[Input data]
-- ==== Sys2Proof/Machine/Dispatch.lean ====
section
/-! DEFINITION. What each command does to everything but the queue: one arm for each row of spec/opcode_table.json. -/

namespace Sys2Proof.Machine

[What to do]
Give every line of the material again, exactly as it reads.

[Response area]
-- ==== Sys2Proof/Machine/Dispatch.lean ====
section
/-! DEFINITION. What each command does to everything but the queue: one arm for each row of spec/opcode_table.json. -/

namespace Sys2Proof.Machine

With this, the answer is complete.